I notice that I trust LLMs a lot nowadays, because I spent a lot of time trying to understand the answer to the first question, thinking I was just "not getting it", until realizing that it's just wrong, and then also realizing that the question doesn't even make sense in the slightest.

mmiyer

The question is perfectly valid -https://math.stackexchange.com/questions/60050/find-a-functi...

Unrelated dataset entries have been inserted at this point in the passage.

-- ==== Sys2Proof/Machine/Ops.lean ====
section
/-! DEFINITION. The views of S and the shared operations of the commands: recording an error (KSE's whole exception
entry), `init_effects`, `start_perm`, the BUSY check, the sponge gate, `draw`. -/

namespace Sys2Proof.Machine

/-! ### The state register S and its two views (R20 to R27) -/

/-- `S.byte[i]`, for `i < 200` (R21, R23). -/
def byteOf (S : StateReg) (i : Nat) : Byte := S.extractLsb' (8 * i) 8

/-- S with byte `i` replaced by `b`, for `i < 200`. -/
def setByte (S : StateReg) (i : Nat) (b : Byte) : StateReg :=
  (S &&& ~~~((0xFF#8).setWidth 1600 <<< (8 * i))) ||| (b.setWidth 1600 <<< (8 * i))

/-- A 5 by 5 array of lanes, `A[x][y]` (40_permutation.md): a value, not state. -/
abbrev Lanes := Fin 5 → Fin 5 → Lane

/-- The linear index of lane `(x, y)`: x varies fastest (R27). -/
def laneIndex (x y : Fin 5) : Nat := x.val + 5 * y.val

/-- `S.lane[x][y]`: bytes `8*(x+5*y)` to `8*(x+5*y)+7`, little-endian (R22 to R24). -/
def toLanes (S : StateReg) : Lanes := fun x y => S.extractLsb' (64 * laneIndex x y) 64

/-- The first `n` lanes of `L` in linear order, packed from bit 0 up. -/
def packLanes (L : Lanes) : Nat → StateReg
  | 0 => 0
  | n + 1 => packLanes L n ||| ((L (Fin.ofNat 5 n) (Fin.ofNat 5 (n / 5))).setWidth 1600 <<< (64 * n))

/-- The state whose lanes are `L`: linear index `i` is lane `(i mod 5, i div 5)` (R25, R27). -/
def fromLanes (L : Lanes) : StateReg := packLanes L 25

/-! ### Errors (60_exceptions.md) -/

/-- R221 `record_error`: the first error is kept. No control is transferred and nothing else is saved (R223). -/
def Kse.recordError (k : Kse) (c : ErrCode) : Kse :=
  if k.err = .noError then { k with err := c } else k

/-! ### Primitives of the commands -/

/-- R191 `init_effects`. -/
def Kse.initEffects (k : Kse) : Kse :=
  { k with sreg := 0, phase := .absorb, pos := 0, remain := 0, dout := 0, err := .noError, permcnt := 0 }

/-- R132 `start_perm(c)`. -/
def Kse.startPerm (k : Kse) (c : Bool) : Kse :=
  { k with busy := true, cont := c, rnd := 0, lfsr := 0x01 }

/-- R105, R222 check 1: while BUSY = 1 a command is not executed and BUSY is recorded. -/
def Kse.command (body : Kse → Except Fault Kse) (k : Kse) : Except Fault Kse :=
  if k.busy then .ok (k.recordError .busy) else body k

/-- R160, R222 checks 3 to 5: the sponge gate for a command that requires phase `p`. -/
def Kse.sponge (p : Phase) (body : Kse → Except Fault Kse) (k : Kse) : Except Fault Kse :=
  if k.configured = false then .ok (k.recordError .nocfg)
  else if k.phase ≠ p then .ok (k.recordError .phase)
  else if k.err ≠ .noError then .ok k
  else body k

/-- A step of KSE as a step of the machine: the outside world is left as it is. -/
def State.onKse (f : Kse → Except Fault Kse) (s : State) : Host.Outcome State Fault Refusal :=
  match f s.kse with
  | .ok k => .next { s with kse := k }
  | .error e => .fault e

/-! ### Unspecified values -/

/-- R8 `draw()`: a fresh unspecified value, and the state in which it has been taken (log 3). -/
def State.takeDraw (s : State) : Lane × State :=
  (Config.draw s.drawCount, { s with drawCount := s.drawCount + 1 })

end Sys2Proof.Machine
end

The paper notes GPT 4 can solve it (they seemed to have asked ChatGPT 3.5 - this paper is old by AI standards, the first version being from Dec 2023).

lanstin

Yeah they aren't that good at spotting wrong questions (tho better than a year ago). Claude is especially likely to do this correctly. GPT o whatever will do this push back wrongly. Something in Gemini is positioning Gemini as an all knowing expert rather than a tool for exploring new true statements. It ends almost every thing with "is there anything else I can explain about the distribution of algebraic numbers with a given height".

lanstin

Actually I just did one of my test questions on GPT o3-mini-high and it got it. Very nice. Back in the lead over Claude. (My last check was with o1; although if they used the whole chat history to train or fine tune I gave the answer and in the end forced o1 to accept it. Lot of arm twisting language tho.)